What does that mean? 110,000 complaints sounds like a hell of a lot of complaints. Sure, it's a small fraction of the total screened, but what is a reasonable number for things like this? Keep in mind that most of those screened just take off their shoes and belt and walk though the metal detector. What percent of those taken aside for special attention complain? What percentage of complaints do police from interactions with the public? What percentage do private security guards get? Is the TSA number high or low with respect to these similar professions? And are there certain screeners who get a lot more complaints than others?

And of course those who face only minor abuse won't bother to complain because we all know that such complaints will be ignored. I once had a Swiss Army knife taken from me. The knife blade was only an inch long and it was utterly useless as a weapon. And it had some sentimental value to me --but that didn't matter, I was forced to give it up anyway. But I didn't fill out a complaint form because I knew that it would do no good whatsoever. It can be assumed that most of these complaints were by people who felt that their own experiences were unusually abusive --bad enough to be worth trying to do something about.

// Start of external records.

/-- Data bytes up to the end of the row land side by side from the cursor on. -/
theorem watch_dataBytes (lv : Levels) {bs : List Byte} {d : Display} {row : LineSel} {col : Nat} (hd : inStep d)
    (hcursor : d.cursor = .at row col) (hlen : col + bs.length ≤ 16) :
    inStep (watch lv (bytesEvents (bs.map (fun b => (b, true)))) d) ∧
      (watch lv (bytesEvents (bs.map (fun b => (b, true)))) d).cells = writeCells d.cells (cellAddress row col) bs := by
  induction bs generalizing lv d col with
  | nil => exact ⟨hd, rfl⟩
  | cons b bs ih =>
    rw [List.length_cons] at hlen
    obtain ⟨hstep, hmoved, hcells⟩ := watch_dataByte lv b hd hcursor (by omega)
    obtain ⟨hstep', hcells'⟩ := ih (linesAfter lv (sendByteEvents b true)) hstep hmoved (by omega)
    rw [List.map_cons, bytesEvents_cons, watch_append]
    refine ⟨hstep', ?_⟩
    rw [hcells', hcells]
    rfl

/-- Settles O47: the address command puts the cursor at the row's start, and the sixteen bytes fill the row from there. -/
theorem displayShowsTheWrittenLine : Obligations.DisplayShowsTheWrittenLine := by
  intro s text line hs hready hp hd
  have hwrites : pinWrites (bytesEvents (lineBytes text line)) = 221 := by
    rw [bytesEvents_pinWrites, lineBytes_length]
  obtain ⟨t, ht, -, hdisplay⟩ :=
    exec_display_completes (i := .lcdWriteLine text line) rfl hs hready (by rw [hwrites]; exact hp)
  have hlen := paddedText_length text
  obtain ⟨hrow, hcursor, hkept⟩ := watch_rowCommand s.lvl line hd
  obtain ⟨hstep, hcells⟩ :=
    watch_dataBytes (bs := paddedText text) (linesAfter s.lvl (sendByteEvents (rowCommand line) false)) hrow hcursor
      (by omega)
  rw [lineBytes, bytesEvents_cons, watch_append] at hdisplay
  rw [← hdisplay] at hstep hcells
  rw [hkept] at hcells
  refine ⟨t, ht, hstep, fun col hcol => ?_, fun a ha => ?_⟩ <;> rw [hcells]
  · exact read_writeCells_inside s.display.cells (cellAddress line 0) (by omega)
  · refine read_writeCells_outside _ (ha.imp_right fun h => ?_)
    rw [hlen]
    exact h

/-! ## All cells blank -/

/-- Cells that all hold one byte. -/
theorem read_map_const (f : Nat → Nat) (b : Byte) (cols : List Nat) (a : Nat) :
    Memory.read (cols.map (fun c => (f c, b))) a = if ∃ c ∈ cols, f c = a then some b else none := by
  induction cols with
  | nil => simp
  | cons c cols ih =>
    rw [List.map_cons, Memory.read, ih]
    by_cases hc : f c = a <;> simp [hc]

theorem read_append (m m' : Memory) (a : Nat) :
    Memory.read (m ++ m') a = (Memory.read m a).or (Memory.read m' a) := by
  induction m with
  | nil => rfl
  | cons c m ih =>
    rw [List.cons_append, Memory.read, Memory.read, ih]
    split <;> rfl

theorem read_blankRow (row : LineSel) (a : Nat) :
    Memory.read (blankRow row) a = if rowBase row ≤ a ∧ a < rowBase row + 16 then some 0x20 else none := by
  have hcell : (∃ c ∈ List.range Config.lcdCols, cellAddress row c = a) ↔ rowBase row ≤ a ∧ a < rowBase row + 16 := by
    constructor
    · rintro ⟨c, hc, rfl⟩
      have hlt : c < 16 := List.mem_range.1 hc
      exact ⟨Nat.le_add_right _ _, Nat.add_lt_add_left hlt _⟩
    · rintro ⟨hlow, hhigh⟩
      obtain ⟨c, rfl⟩ := Nat.exists_eq_add_of_le hlow
      exact ⟨c, List.mem_range.2 (Nat.lt_of_add_lt_add_left hhigh), rfl⟩
  rw [blankRow, read_map_const]
  simp only [hcell]
  rfl

/-- The clear command leaves a blank in every cell there is, and nothing elsewhere (rule R50, entry 10). -/
theorem read_blankCells (a : Nat) : Memory.read blankCells a = if isCell a = true then some 0x20 else none := by
  rw [blankCells, read_append, read_blankRow, read_blankRow]
  by_cases h1 : 128 ≤ a ∧ a < 144 <;> by_cases h2 : 192 ≤ a ∧ a < 208 <;> simp [isCell, rowBase, h1, h2]

/-- The clear command on a display in step (rule R50). -/
theorem watch_clear (lv : Levels) {d : Display} (hd : inStep d) :
    inStep (watch lv (sendByteEvents 0x01 false) d) ∧
      (watch lv (sendByteEvents 0x01 false) d).cells = blankCells := by
  obtain ⟨hstep, k, k', hwatch⟩ := watch_command lv (v := 0x01) (by decide) hd (.inl (by decide)) (by decide)
  refine ⟨hstep, ?_⟩
  rw [hwatch]
  rfl

/-! ## The bootstrapping (rules R52, R241) -/

theorem seeLine_strobe (d : Display) : d.seeLine.strobe = .unsettled := by
  unfold Display.seeLine
  split
  case h_1 h => exact h
  all_goals rfl

/-- The write of RS ends whatever strobe was under way, so a byte finds any display outside a strobe (rule R51). -/
theorem watch_sendByteEvents_any (lv : Levels) (v : Byte) (rs : Bool) (d : Display) :
    watch lv (sendByteEvents v rs) d = (d.seeLine.latch rs (highNibble v)).latch rs (lowNibble v) := by
  have hstrobe := seeLine_strobe d
  have hagain : d.seeLine.seeLine = d.seeLine := by
    rw [Display.seeLine, hstrobe]
  have hsame : ({ d.seeLine with strobe := .unsettled } : Display) = d.seeLine := by rw [← hstrobe]
  have hset : ∀ lv' d', Display.observe lv' (.set .rs (rsLevel rs)) d' = d'.seeLine := fun _ _ => rfl
  have hfirst : watch lv (sendByteEvents v rs) d = watch lv (sendByteEvents v rs) d.seeLine := by
    rw [sendByteEvents_eq, watch, watch, hset, hset, hagain]
  rw [hfirst, watch_sendByteEvents lv v rs (.inl hstrobe), hsame]

theorem watch_sendByteEvents_strobe (lv : Levels) (v : Byte) (rs : Bool) (d : Display) :
    (watch lv (sendByteEvents v rs) d).strobe = .unsettled := by
  rw [watch_sendByteEvents_any]
  exact latch_strobe rs _ (latch_strobe rs _ (seeLine_strobe d))

/-- Only the nibble 3 leaves a bootstrapping half done. -/
theorem latch_sync {n : Nibble} (hn : n ≠ 3) (rs : Bool) (d : Display) : (d.latch rs n).sync = 0 := by
  have hnext : nextSync rs n d.sync = 0 ∨ nextSync rs n d.sync = 4 := by
    unfold nextSync
    rw [if_neg hn]
    split
    · exact .inl rfl
    · split
      · exact .inr rfl
      · exact .inl rfl
  unfold Display.latch
  rcases hnext with h | h <;> rw [h] <;> rfl

theorem watch_sendByteEvents_sync (lv : Levels) {v : Byte} (hv : lowNibble v ≠ 3) (rs : Bool) (d : Display) :
    (watch lv (sendByteEvents v rs) d).sync = 0 := by
  rw [watch_sendByteEvents_any]
  exact latch_sync hv rs _

/-- A command nibble 3 is one more of the bootstrapping, of which three are enough. -/
theorem latch_three_sync (d : Display) : (d.latch false 3).sync = min (d.sync + 1) 3 := by
  have hnext : nextSync false 3 d.sync = min (d.sync + 1) 3 := rfl
  have hne : min (d.sync + 1) 3 ≠ 4 := by omega
  rw [Display.latch, hnext, if_neg hne]

/-- The nibble 2 after three nibbles 3 brings the pairing into step. -/
theorem latch_two_half {d : Display} (hd : d.sync = 3) : (d.latch false 2).half = .first := by
  have hnext : nextSync false 2 d.sync = 4 := by rw [hd]; rfl
  rw [Display.latch, if_pos hnext]
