-- ==== Sys2Proof/Machine/State.lean ====
section
/-! DEFINITION. The complete state of the block (10_state.md R20 to R49), as plain data; the reasons a step can stop;
and the state after reset (70_reset_and_hazards.md R286). -/

namespace Sys2Proof.Machine

/-- S0..S15 and FPSCR: opaque 32-bit words (R33). -/
structure FpRegs where
  s0 : Word
  s1 : Word
  s2 : Word
  s3 : Word
  s4 : Word
  s5 : Word
  s6 : Word
  s7 : Word
  s8 : Word
  s9 : Word
  s10 : Word
  s11 : Word
  s12 : Word
  s13 : Word
  s14 : Word
  s15 : Word
  fpscr : Word
  deriving DecidableEq, Repr

/-- The CPU view (R20). IPSR is a field of xPSR (R25) and SP a view of MSP or PSP (R28): neither has storage of its own. -/
structure Cpu where
  r0 : Word
  r1 : Word
  r2 : Word
  r3 : Word
  r12 : Word
  lr : Word
  pc : Word
  xpsr : Word
  msp : Word
  psp : Word
  control : Word
  fp : FpRegs
  deriving DecidableEq, Repr

/-- Emulated memory `M` (R60): the listed bytes by address, in the canonical form of `Memory.wf` (Machine/Memory.lean);
an unlisted byte reads as `unlistedByte` (log 11). -/
abbrev Memory := List Host.Cell

/-- The 18 words of the vector table, under the names of R100. -/
structure VectorTable where
  initialSp : Word
  reset : Word
  nmi : Word
  hardfault : Word
  mgnmem : Word
  busfault : Word
  usefault : Word
  reserved7 : Word
  reserved8 : Word
  reserved9 : Word
  reserved10 : Word
  svc : Word
  dbgmon : Word
  reserved13 : Word
  pendsv : Word
  systick : Word
  watchdog : Word
  radio : Word
  deriving DecidableEq, Repr

/-- A record of the active-frame stack (R36). -/
structure FrameRec where
  irq : Nat
  excReturn : Word
  spsel : Bool
  fpca : Bool
  frameBase : Word
  deriving DecidableEq, Repr

/-- What a DuplicateRegister error names (R191, R211). -/
inductive Duplicate where
  | name (nm : Ident)
  | address (a : Word)
  | identify
  deriving DecidableEq, Repr

/-- The fatal errors with their diagnostics (R252). -/
inductive Fatal where
  | zeroVector (n : Nat)
  | absentVector (n : Nat)
  | duplicateRegister (dev : Ident) (what : Duplicate)
  | tickJoinFailure (timer : Ident)
  | imageTooShort (length : Nat)
  | illegalExcReturn (lr : Word)
  | returnOutsideHandler (lr : Word)
  | frameAccessUnmapped (a : Word)
  | unsupportedAccessSize (a : Word) (n : Nat)
  | substrateAccessFault (a : Word)
  deriving DecidableEq, Repr

/-- Whether GPIO pins are reported set or cleared (R215, R216). -/
inductive PinKind where
  | set | clear
  deriving DecidableEq, Repr

/-- What a NullPacketPtr warning names (R219, R221). -/
inductive WarnInfo where
  | tasksTxen | injectPacket
  deriving DecidableEq, Repr

/-- The events of the observation log (R38). The one warning is NullPacketPtr (D30). -/
inductive Event where
  | gpioPins (kind : PinKind) (pins : List Nat)
  | radioTx (bytes : List Byte)
  | radioRx
  | nullPacketPtr (info : WarnInfo)
  deriving DecidableEq, Repr

/-- A register (R103). -/
structure Reg where
  name : Ident
  addr : Word
  value : Word
  deriving DecidableEq, Repr

/-- The device fields beyond the RegisterFile (R40 to R44). A callback is a handle of session code (log 18). -/
inductive DevBody where
  | clock
  | gpio
  | rtc
  | radio (rstate : RadioState) (txCb rxCb : Option Nat)
  | timer (counter : Nat) (running : Bool)
  deriving DecidableEq, Repr

/-- A device instance: its identifier, its fields and its RegisterFile `RF[d]` (R39, R210). -/
structure Device where
  id : Ident
  body : DevBody
  regs : List Reg
  deriving DecidableEq, Repr

/-- ENTRY_TIMING (R9, D7). -/
inductive EntryTiming where
  | boundary | immediate
  deriving DecidableEq, Repr

/-- NONMATCH_POLICY (R9, D13): the spec gives it one value. -/
inductive NonmatchPolicy where
  | ignore
  deriving DecidableEq, Repr

/-- The parameters that no operation changes while a session runs (R45), held so that statements range over them. -/
structure Params where
  /-- HW_DB's lookup: the first entry of an address answers for it (R104). Log 6. -/
  hwDb : List HwEntry
  /-- MAPPED (R60). -/
  mapped : List Region
  /-- STRICT_EXC_RETURN (D11). -/
  strict : Bool
  timing : EntryTiming
  nonmatch : NonmatchPolicy
  /-- SUBSTRATE_IRQ_MAP (R263): the first entry of a substrate number answers for it; no entry is absent. SESSION.START
  brings the session's, as it brings HW_DB and MAPPED. Log 7, log 26. -/
  irqMap : List (Nat × Nat)
  deriving DecidableEq, Repr

/-- Where the execution thread stands. Log 14. -/
inductive Thread where
  /-- No session is under way: none has begun, or the run has ended and teardown is over (R288 to R290). -/
  | halted
  /-- A session has been started, and the substrate does not run yet (R280 step 6). -/
  | ready
  /-- The substrate runs (R280 step 7). -/
  | running
  /-- A callback has not returned (R231). -/
  | hung
  deriving DecidableEq, Repr

/-- What the next invocations of a callback do: the first list at the first invocation, and so on (log 18). -/
structure CbCode where
  id : Nat
  runs : List (List SessionCall)
  deriving DecidableEq, Repr

/-- What an operation hands back to its caller (R107, R270). The model's own (log 22). -/
inductive Value where
  | none
  | absent
  | word (w : Word)
  | mode (spsel fpca : Bool)
  | bool (b : Bool)
  | reg (r : Reg)
  | device (id : Ident)
  | bytes (bs : List Byte)
  | log (es : List Event)
  deriving DecidableEq, Repr

/-- The complete state of the block (R49), with the parameters (R45) and the model's own fields: `named` (log 27), `thread`
(log 14), `cbCode` (log 18), `arrivals` (log 1) and `ret` (log 22). -/
structure State where
  cpu : Cpu
  mem : Memory
  vt : VectorTable
  pend : List Nat
  afs : List FrameRec
  fatal : Option Fatal
  log : List Event
  devices : List Device
  /-- The instances of DEVICES whose RegisterFile is not built yet (R191, R280 step 3). -/
  named : List (Ident × DevKind)
  params : Params
  thread : Thread
  cbCode : List CbCode
  arrivals : List (List Byte)
  ret : Value
  deriving DecidableEq, Repr

/-- Why a step stops. Each is raised by `step` alone, in a state in which the spec lets no step be taken; no meaning of
an operation ends in one. -/
inductive Fault where
  /-- Raised by `step` once `fatal` is present: no agent takes another step (R37, R251, D42). Safe: the spec gives no step. -/
  | sessionAborted (f : Fatal)
  /-- Raised by `step` when no session is under way, for what comes only within one: no further operation runs on the
  execution thread (R280, R289, R290). Safe. -/
  | threadHalted
  /-- Raised by `step` before the run call, for what only a running substrate sends: its hooks and the halt of the run
  (R262, R280 step 7). Safe. -/
  | notRunning
  /-- Raised by `step` while a session is under way, for what comes only before it or after it: a session start, an image
  load, the construction of a device, a second run call, a teardown (R34, R190, R271, R288, R290). Safe. -/
  | sessionUnderWay
  /-- Raised by `step` after a callback that does not return: the execution thread has no further step (R231). Safe. -/
  | callbackHung
  deriving DecidableEq, Repr

/-- Why an operation is refused. Every operation of the table has its meaning, so none is. -/
inductive Refusal where
  /-- An arm of `exec` without a meaning would answer this, with the table's mnemonic. None does. Safe. -/
  | notModelled (mnemonic : String)
  deriving DecidableEq, Repr

/-- S0..S15 and FPSCR at launch: a launch draw (R283), here 0 (log 8). -/
def FpRegs.launch : FpRegs :=
  { s0 := 0, s1 := 0, s2 := 0, s3 := 0, s4 := 0, s5 := 0, s6 := 0, s7 := 0, s8 := 0, s9 := 0, s10 := 0, s11 := 0,
    s12 := 0, s13 := 0, s14 := 0, s15 := 0, fpscr := 0 }

/-- The vector table of an image of zeros (log 10). -/
def VectorTable.zero : VectorTable :=
  { initialSp := 0, reset := 0, nmi := 0, hardfault := 0, mgnmem := 0, busfault := 0, usefault := 0, reserved7 := 0,
    reserved8 := 0, reserved9 := 0, reserved10 := 0, svc := 0, dbgmon := 0, reserved13 := 0, pendsv := 0, systick := 0,
    watchdog := 0, radio := 0 }

/-- The CPU at launch (R286): MSP = VT[0], PC = VT[1], CONTROL = 0 and IPSR = 0; LR and xPSR as R283 recommends (log 9);
the other launch draws 0 (log 8). -/
def Cpu.launch : Cpu :=
  { r0 := 0, r1 := 0, r2 := 0, r3 := 0, r12 := 0, lr := 0xFFFFFFFF, pc := VectorTable.zero.reset, xpsr := 0x01000000,
    msp := VectorTable.zero.initialSp, psp := 0, control := 0, fp := FpRegs.launch }

/-- The parameters: the decided ones as R9 decides them, the OPEN ones as log 7 says. -/
def Params.launch : Params :=
  { hwDb := [], mapped := [{ base := 0, size := 0xFFFFFF00 }], strict := true, timing := .boundary, nonmatch := .ignore,
    irqMap := [] }

/-- The machine right after reset, before any session: every field at the value of R286 for an image of zeros and no
device (log 10). The image, HW_DB and DEVICES come with SESSION.START (log 1); no session is under way until then (log 14). -/
def State.reset : State :=
  { cpu := Cpu.launch, mem := [], vt := VectorTable.zero, pend := [], afs := [], fatal := none, log := [], devices := [],
    named := [], params := Params.launch, thread := .halted, cbCode := [], arrivals := [], ret := .none }

end Sys2Proof.Machine
end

And of these complaints, what percentage of them were resolved to the satisfaction of the complainers? If it's 0, and I suspect it is, then this would mean that all 110,000 complainers have been lying or over-reacting. So, what's more probable: that there are 110,000 people who falsely claimed to have suffered unusual levels of abuse from airport screeners, or that some airport screeners are abusing people?

Let me try to imagine myself as the sort of pervert who would get a thrill out of feeling up random women (this requires less imagination than you might think). Let me imagine further that I'm poorly educated, so that I can't get a good-enough job to pay strippers to let me feel them up. Then what kind of job might I look for? Obviously, I would want to be a male cheerleader (and people think George Bush is dumb). But let us suppose also that I'm too masculine to wear tights (another one I can easily imagine) and that I'm not particularly concerned whether these random women are amenable to the feeling up. Then what job should I go for? I'd say a TSA screener is just the job I want.

Now, I've probably just described a couple of million American men. What are the odds that none of them have managed to get jobs as TSA screeners? My concern is that the TSA does not take this possibility seriously, and that they don't take seriously the other character flaws that may lead people to want to be screeners, or that screeners just might randomly have: irrational hostility to certain people, a Napoleon complex, vindictiveness --there are a lot of flawed people who would be abusive in a roll like that of a TSA screener but I get the impression that the TSA is far more concerned with suppressing any uprising of sentiment against them and their jobs than they are at protecting the passengers from abuse. And so far, the TSA has done nothing --nothing at all-- to relieve this fear.

This attitude of the TSA has cost the airlines several thousand dollars of my money over the last few years. I've skipped trips that I normally would have taken, and driven when I normally would have flown, just because airport security has become so obnoxious. And I can't be that unusual. Why isn't the air industry concerned about this?